Mortals seemed no different to me. They live, they grow, and then they die. And in the middle of this process, many events happened to them. War, love, starvation or wealth, accidents and disasters altering their course in life. However, even after being forced to face such events, they somehow never wavered and stood up victorious at the end of the day.

“Why?” I once asked myself. “Why were they capable of such feat?”

The answers were numerous. There were so many ways to answer this question I even wondered if there was any point asking it in the first place. It seemed silly to me that one mere question could accept so many different answers. Some seemed alright, some contradicted themselves, but they all more or less explained to me where mortals drew their strength from.

It came to me as a sudden illumination, a realisation of my own place in this world. I knew I was in the wrong in some way, so I changed what destiny prepared for me and forged my own throne over History.

I created what I thought I needed, manufactured with my own power the resources I required for my next plan to succeed, and then… I challenged the mortals.

Opening the portals, I temporarily linked their world with the Limbo, throwing waves over waves of demons for them to fight. At first, it seemed like I was too forceful on them, but I had to push them back to their limit. I had to make them show me how they achieved the impossible in their own way.

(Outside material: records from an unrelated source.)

-- ==== Sys2Proof/Proofs/Moves.lean ====
section
/-! PROOFS. What an instruction and an event can make of unit C, of unit L and of the output trace, said once, beside
`ReadoutMove` for unit R: every invariant of the two units, and every frame, is a case split over these moves. -/

namespace Sys2Proof.Machine

/-- What an event can make of unit C: nothing, one of the results of its commands with the checks that led to it, or
the bus agent's dispatch. -/
inductive CodecMove (s : State) : Codec → Prop where
  | same : CodecMove s s.codec
  | reset : CodecMove s (Codec.initial s.codec.busSeq)
  | unconfigured (h : variantOfVersion s.params.busProtoVer = none) :
      CodecMove s { s.codec.cleared with configured := false }
  | configured (v : Variant) (h : variantOfVersion s.params.busProtoVer = some v) :
      CodecMove s { s.codec.cleared with variant := v, configured := true }
  | flushed : CodecMove s { s.codec with cmdq := [], replyq := [] }
  | added (e : MapEntry) (h : mapaddError s.codec s.params.nSlaves e = none) : CodecMove s (s.codec.addEntry e)
  | resultCleared (h : s.codec.configured = false) : CodecMove s s.codec.encCleared
  | missed (h : s.codec.configured = true) : CodecMove s s.codec.encCleared.locked
  | encoded (bcast write readback : BitVec 1) (hybrid chip : Nibble) (page : BitVec 1) (addr value : Byte)
      (op : Nibble) (sel : Byte) (h : s.codec.configured = true)
      (ht : encTarget s.codec.variant s.codec.map bcast hybrid chip = some (op, sel)) :
      CodecMove s
        (s.codec.encCleared.locked.encStored (encWords s.codec.variant op sel write readback page addr value))
  | decoded (w : Word) (h : s.codec.configured = true) :
      CodecMove s { s.codec.locked with decOut := (decodeFields s.codec.variant s.codec.map w).word }
  | locked (h : s.codec.configured = true) : CodecMove s s.codec.locked
  | pushed (w : Word) (h : s.codec.configured = true)
      (hl : illegalRequest s.codec.variant s.codec.map w = none)
      (hr : s.codec.cmdq.length ≠ s.params.cmdFifoDepth) :
      CodecMove s { s.codec.locked with cmdq := s.codec.cmdq ++ [w] }
  | popped (w : Word) (q : List Word) (h : s.codec.replyq = w :: q) : CodecMove s { s.codec with replyq := q }
  | selected (i : Byte) : CodecMove s { s.codec with mapSel := i }
  | dispatched (q rq : List Word) (hq : q <:+ s.codec.cmdq)
      (hr : s.codec.replyq.length ≤ s.params.replyFifoDepth → rq.length ≤ s.params.replyFifoDepth) :
      CodecMove s { s.codec with cmdq := q, busSeq := s.codec.busSeq + 1, replyq := rq }

/-- What an event can make of unit L: nothing, one of the results of its commands with the checks that led to it, or a
step of one of its agents. -/
inductive LinkMove (s : State) : Link → Prop where
  | same : LinkMove s s.link
  | reset : LinkMove s (resetBlock s).link
  | replied (w : Word) : LinkMove s { s.link with tuningReply := w }
  | modeSet (x : LineId) (e : LineEntry) (mode : BitVec 2) (delay : BitVec 5) (bitslip : BitVec 3)
      (hf : findLine x s.link.lines = some e) (hm : modeOk mode = true) :
      LinkMove s (setTuning x (e.tuning.withMode mode delay bitslip) s).link
  | patternSet (x : LineId) (e : LineEntry) (plen pat : Byte) (hf : findLine x s.link.lines = some e)
      (hp : plenOk plen = true) (hm : e.tuning.mode = .patternInject) :
      LinkMove s (setTuning x (e.tuning.withPattern plen pat) s).link
  | phaseStarted (x : LineId) (e : LineEntry) (hf : findLine x s.link.lines = some e)
      (hm : e.tuning.mode = .patternInject) (hp : e.tuning.patValid = true) :
      LinkMove s (setTuning x e.tuning.startPhase s).link
  | wordStarted (x : LineId) (e : LineEntry) (hf : findLine x s.link.lines = some e)
      (hm : e.tuning.mode = .patternInject) (hp : e.tuning.paState = .tuned) :
      LinkMove s (setTuning x e.tuning.startWord s).link
  | captured (x : LineId) (e : LineEntry) (hf : findLine x s.link.lines = some e) (hr : ¬ e.tuning.running = true) :
      LinkMove s (storeCapture x (drawCapture s.params.nCapWords e) s).link
  | linksReset : LinkMove s (resetLinks s).link
  | linkSelected (k : Nibble) (h : k.toNat < s.link.links.length) : LinkMove s { s.link with optSel := k }
  | phaseStepped (x : LineId) (e : LineEntry) (hf : findLine x s.link.lines = some e)
      (hr : e.tuning.paState = .running) :
      LinkMove s { s.link with lines := updateLine x LineEntry.phaseStep s.link.lines }
  | wordStepped (x : LineId) (e : LineEntry) (hf : findLine x s.link.lines = some e)
      (hr : e.tuning.waState = .running) :
      LinkMove s { s.link with lines := updateLine x LineEntry.wordStep s.link.lines }
  | linkDrawn (k : Nat) : LinkMove s (opticalTurn k s).link

/-- Units C and L move as listed, and the output trace only grows. -/
structure Moves (s t : State) : Prop where
  codec : CodecMove s t.codec
  link : LinkMove s t.link
  trace : ∃ ps, t.trace = s.trace ++ ps

/-! ## The shared operations -/

/-- No pulse: the trace grows by nothing. -/
theorem trace_grows_refl (s : State) : ∃ ps, s.trace = s.trace ++ ps := ⟨[], (List.append_nil _).symm⟩

theorem Moves.refl (s : State) : Moves s s := ⟨.same, .same, trace_grows_refl s⟩

/-- A raise after a move moves no more. -/
theorem Moves.raise {s t : State} (e : Err) (h : Moves s t) : Moves s (raise e t) := ⟨h.codec, h.link, h.trace⟩

theorem Moves.ofCodec {s : State} {c : Codec} (h : CodecMove s c) : Moves s (setCodec c s) :=
  ⟨h, .same, trace_grows_refl s⟩

theorem Moves.ofLink {s : State} {l : Link} (h : LinkMove s l) : Moves s (setLink l s) :=
  ⟨.same, h, trace_grows_refl s⟩

/-- Unit R replaced, after pulses or none. -/
theorem Moves.ofReadout {s : State} (r : Readout) {t : State} (h : Moves s t) : Moves s (setReadout r t) :=
  ⟨h.codec, h.link, h.trace⟩

theorem Moves.emitted (p : Pulse) (s : State) : Moves s (emit p s) := ⟨.same, .same, _, rfl⟩

theorem Moves.finished (q : Readout × Option Err) (s : State) : Moves s (finishStep q s) where
  codec := finishStep_codec q s ▸ .same
  link := finishStep_link q s ▸ .same
  trace := (finishStep_trace q s).symm ▸ trace_grows_refl s

/-- A line command moves as its continuation does on the line's entry. -/
theorem Moves.ofOnLine {s : State} {x : LineId} {k : LineEntry → State}
    (h : ∀ e, findLine x s.link.lines = some e → Moves s (k e)) : Moves s (onLine x s k) := by
  cases hf : findLine x s.link.lines with
  | none => rw [onLine_none k hf]; exact (Moves.refl s).raise _
  | some e => rw [onLine_some k hf]; exact h e hf

/-- A dispatch from what is left of the command queue. -/
theorem dispatch_moves (w : Word) (q : List Word) (s : State) (hq : q <:+ s.codec.cmdq) :
    Moves s (dispatch w (setCodec { s.codec with cmdq := q } s)) := by
  obtain ⟨rq, err, h, -, hr⟩ := dispatch_frame w (setCodec { s.codec with cmdq := q } s)
  rw [h]
  exact ⟨.dispatched q rq hq hr, .same, _, rfl⟩

/-! ## The commands of unit C -/

theorem configure_moves (s : State) : Moves s (configure s) := by
  unfold configure
  split
  · rename_i hv; exact (Moves.ofCodec (.unconfigured hv)).raise _
  · rename_i v hv; exact .ofCodec (.configured v hv)

theorem mapadd_moves (e : MapEntry) (s : State) : Moves s (mapadd e s) := by
  unfold mapadd
  split
  · exact (Moves.refl s).raise _
  · rename_i he; exact .ofCodec (.added e he)

theorem encodeRequest_moves (bcast write readback : BitVec 1) (hybrid chip : Nibble) (page : BitVec 1)
    (addr value : Byte) (s : State) :
    Moves s (encodeRequest bcast write readback hybrid chip page addr value s) := by
  unfold encodeRequest
  dsimp only
  split
  · rename_i hc; exact (Moves.ofCodec (.resultCleared hc)).raise _
  · rename_i hc
    have hc : s.codec.configured = true := Bool.eq_true_of_not_eq_false hc
    split
    · exact (Moves.ofCodec (.missed hc)).raise _
    · rename_i op sel ht
      exact .ofCodec (.encoded bcast write readback hybrid chip page addr value op sel hc ht)

theorem decodeWord_moves (w : Word) (s : State) : Moves s (decodeWord w s) := by
  unfold decodeWord
  split
  · exact (Moves.refl s).raise _
  · rename_i hc; exact .ofCodec (.decoded w (Bool.eq_true_of_not_eq_false hc))

theorem pushCommand_moves (w : Word) (s : State) : Moves s (pushCommand w s) := by
  unfold pushCommand
  dsimp only
  split
  · exact (Moves.refl s).raise _
  · rename_i hc
    have hc : s.codec.configured = true := Bool.eq_true_of_not_eq_false hc
    split
    · exact (Moves.ofCodec (.locked hc)).raise _
    · rename_i hl
      split
      · exact (Moves.ofCodec (.locked hc)).raise _
      · rename_i hr; exact .ofCodec (.pushed w hc hl hr)

theorem popReply_moves (s : State) : Moves s (popReply s) := by
  unfold popReply
  split
  · exact ⟨.same, .same, trace_grows_refl s⟩
  · rename_i w q hq; exact ⟨.popped w q hq, .same, trace_grows_refl s⟩

/-! ## The commands of unit L -/

theorem setMode_moves (x : LineId) (mode : BitVec 2) (delay : BitVec 5) (bitslip : BitVec 3) (s : State) :
    Moves s (setMode x mode delay bitslip s) := by
  unfold setMode
  split
  · exact (Moves.refl s).raise _
  · rename_i hm
    exact .ofOnLine fun e he => .ofLink (.modeSet x e mode delay bitslip he (Bool.eq_true_of_not_eq_false hm))

theorem setPat_moves (x : LineId) (plen pat : Byte) (s : State) : Moves s (setPat x plen pat s) := by
  unfold setPat
  split
  · exact (Moves.refl s).raise _
  · rename_i hp
    refine .ofOnLine fun e he => ?_
    split
    · exact (Moves.refl s).raise _
    · rename_i hm
      exact .ofLink (.patternSet x e plen pat he (Bool.eq_true_of_not_eq_false hp) (not_not.1 hm))

theorem doPhase_moves (x : LineId) (s : State) : Moves s (doPhase x s) := by
  refine .ofOnLine fun e he => ?_
  split
  · exact (Moves.refl s).raise _
  · rename_i h
    obtain ⟨hm, hp⟩ := not_or.1 h
    exact .ofLink (.phaseStarted x e he (not_not.1 hm) (Bool.eq_true_of_not_eq_false hp))

theorem doWord_moves (x : LineId) (s : State) : Moves s (doWord x s) := by
  refine .ofOnLine fun e he => ?_
  split
  · exact (Moves.refl s).raise _
  · rename_i h
    obtain ⟨hm, hp⟩ := not_or.1 h
    exact .ofLink (.wordStarted x e he (not_not.1 hm) (not_not.1 hp))

theorem capture_moves (x : LineId) (s : State) : Moves s (capture x s) := by
  refine .ofOnLine fun e he => ?_
  split
  · exact (Moves.refl s).raise _
  · rename_i hr; exact .ofLink (.captured x e he hr)

theorem resetLinks_moves (s : State) : Moves s (resetLinks s) :=
  ⟨.same, .linksReset, _, rfl⟩

theorem selectLink_moves (k : Nibble) (s : State) : Moves s (selectLink k s) := by
  unfold selectLink
  split
  · exact (Moves.refl s).raise _
  · rename_i h; exact .ofLink (.linkSelected k (Nat.lt_of_not_le h))

/-! ## The commands of unit R and the reset -/

theorem readAvailable_moves (s : State) : Moves s (readAvailable s) := by
  unfold readAvailable
  split
  · exact (Moves.refl s).raise _
  · exact .ofReadout _ (.refl s)

theorem readN_moves (n : BitVec 28) (s : State) : Moves s (readN n s) := by
  unfold readN
  split
  · exact (Moves.refl s).raise _
  · split
    · exact (Moves.refl s).raise _
    · split
      · exact (Moves.refl s).raise _
      · exact .ofReadout _ (.refl s)

theorem resetBlock_moves (s : State) : Moves s (resetBlock s) := ⟨.reset, .reset, trace_grows_refl s⟩

/-- An instruction moves units C and L only as listed, and the output trace only grows. -/
theorem exec_moves (i : Instr) (s t : State) (h : exec i s = .next t) : Moves s t := by
  cases i <;> cases h
  case sysReset => exact resetBlock_moves s
  case txcConfigure => exact configure_moves s
  case txcFlush => exact .ofCodec .flushed
  case txcMapadd => exact mapadd_moves _ s
  case txcEnc => exact encodeRequest_moves _ _ _ _ _ _ _ _ s
  case txcDec => exact decodeWord_moves _ s
  case txcPush => exact pushCommand_moves _ s
  case txcPop => exact popReply_moves s
  case lnkGetcfg => exact .ofOnLine fun _ _ => .ofLink (.replied _)
  case lnkGetstat => exact .ofOnLine fun _ _ => .ofLink (.replied _)
  case lnkSetmode => exact setMode_moves _ _ _ _ s
  case lnkSetpat => exact setPat_moves _ _ _ s
  case lnkDopa => exact doPhase_moves _ s
  case lnkDowa => exact doWord_moves _ s
  case lnkCapture => exact capture_moves _ s
  case lnkOptrst => exact resetLinks_moves s
  case lnkOptsel => exact selectLink_moves _ s
  case roeReset => exact .ofReadout _ (.emitted .bufReset s)
  case roeReadav => exact readAvailable_moves s
  case roeReadn => exact readN_moves _ s
  all_goals exact dispatch_moves _ s.codec.cmdq s (List.suffix_refl _)

/-! ## The events -/

theorem writeConfig_moves (r : Readout) (s : State) : Moves s (writeConfig r s) := by
  unfold writeConfig
  split
  · exact (Moves.refl s).raise _
  · exact .ofReadout _ (.refl s)

/-- A plain register write moves unit C only at `map_sel`. -/
theorem writeReg_moves (r : Reg) (w : Word) (s : State) : Moves s (writeReg r w s) := by
  cases r
  case mapSel => exact .ofCodec (.selected _)
  case roCnfg => exact writeConfig_moves _ s
  case roTimeoutPolls => exact writeConfig_moves _ s
  case roTrigCnfg => exact writeConfig_moves _ s
  case roEvsizeCnfg => exact writeConfig_moves _ s
  all_goals exact .refl s

theorem hostWrite_moves (r : Reg) (w : Word) (s t : State) (h : hostWrite r w s = .next t) : Moves s t := by
  unfold hostWrite at h
  split at h
  · split at h
    · exact exec_moves _ s t h
    · cases h; exact (Moves.refl s).raise _
  all_goals cases h; exact writeReg_moves r w s

theorem hostRead_moves (r : Reg) (k : Nat) (s t : State) (h : hostRead r k s = .next t) : Moves s t := by
  unfold hostRead at h
  split at h
  · exact exec_moves _ s t h
  · cases h; exact ⟨.same, .same, trace_grows_refl s⟩

theorem busTurn_moves (s t : State) (h : busTurn s = .next t) : Moves s t := by
  unfold busTurn at h
  split at h
  · cases h; exact .refl s
  · rename_i w q hq
    split at h
    · rename_i i hd
      obtain ⟨w', he⟩ := decoded_dispatches _ _ _ hd
      rw [he] at h
      cases h
      exact dispatch_moves w' q s (hq ▸ List.suffix_cons w q)
    · cases h

theorem phaseTurn_moves (x : LineId) (s : State) : Moves s (phaseTurn x s) := by
  unfold phaseTurn
  split
  · exact .refl s
  · rename_i e he
    split
    · rename_i hr; exact .ofLink (.phaseStepped x e he hr)
    · exact .refl s

theorem wordTurn_moves (x : LineId) (s : State) : Moves s (wordTurn x s) := by
  unfold wordTurn
  split
  · exact .refl s
  · rename_i e he
    split
    · rename_i hr; exact .ofLink (.wordStepped x e he hr)
    · exact .refl s

theorem engineTurn_moves (s : State) : Moves s (engineTurn s) := by
  unfold engineTurn
  cases s.readout.state with
  | idle | decoded | error => exact .refl s
  | waitingForWords => exact .ofReadout _ (.refl s)
  | handshake | directRead | stalled => exact .finished _ s
  | recoveryStop | recoveryReset | recoveryStart => exact .ofReadout _ (.emitted _ s)

/-- An event moves units C and L only as listed, and the output trace only grows. -/
theorem runEvent_moves (ev : Event) (s t : State) (h : runEvent ev s = .next t) : Moves s t := by
  cases ev with
  | wr r w => exact hostWrite_moves r w s t h
  | rd r k => exact hostRead_moves r k s t h
  | rst => cases h; exact resetBlock_moves s
  | agent a =>
    cases a with
    | bus => exact busTurn_moves s t h
    | linePhase x => cases h; exact phaseTurn_moves x s
    | lineWord x => cases h; exact wordTurn_moves x s
    | optical k => cases h; exact .ofLink (.linkDrawn k)
    | engine => cases h; exact engineTurn_moves s

end Sys2Proof.Machine
end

And they did. After so many years, they finally found a method to slay my armies. I tried to give them an even bigger challenge, however that was futile when facing the might of the mortals. It dawned on me what made their strength when the last of my demons was eliminated, and when I watched them closing the portals I myself made through the veil of reality.

“I knew it…” I declared on this day. “They are our only true hope.” I would need mortals in the future, so I went back to my own world and elaborated another great plan for them to grow even bigger.

Any foe they would encounter would definitely damage them first, but then they would step over it and obtain a new strength from this trial.

This was the strength I was looking for.

I am the Black God, Eendis. I am the trial mortals need to overcome if they wish to survive and prosper.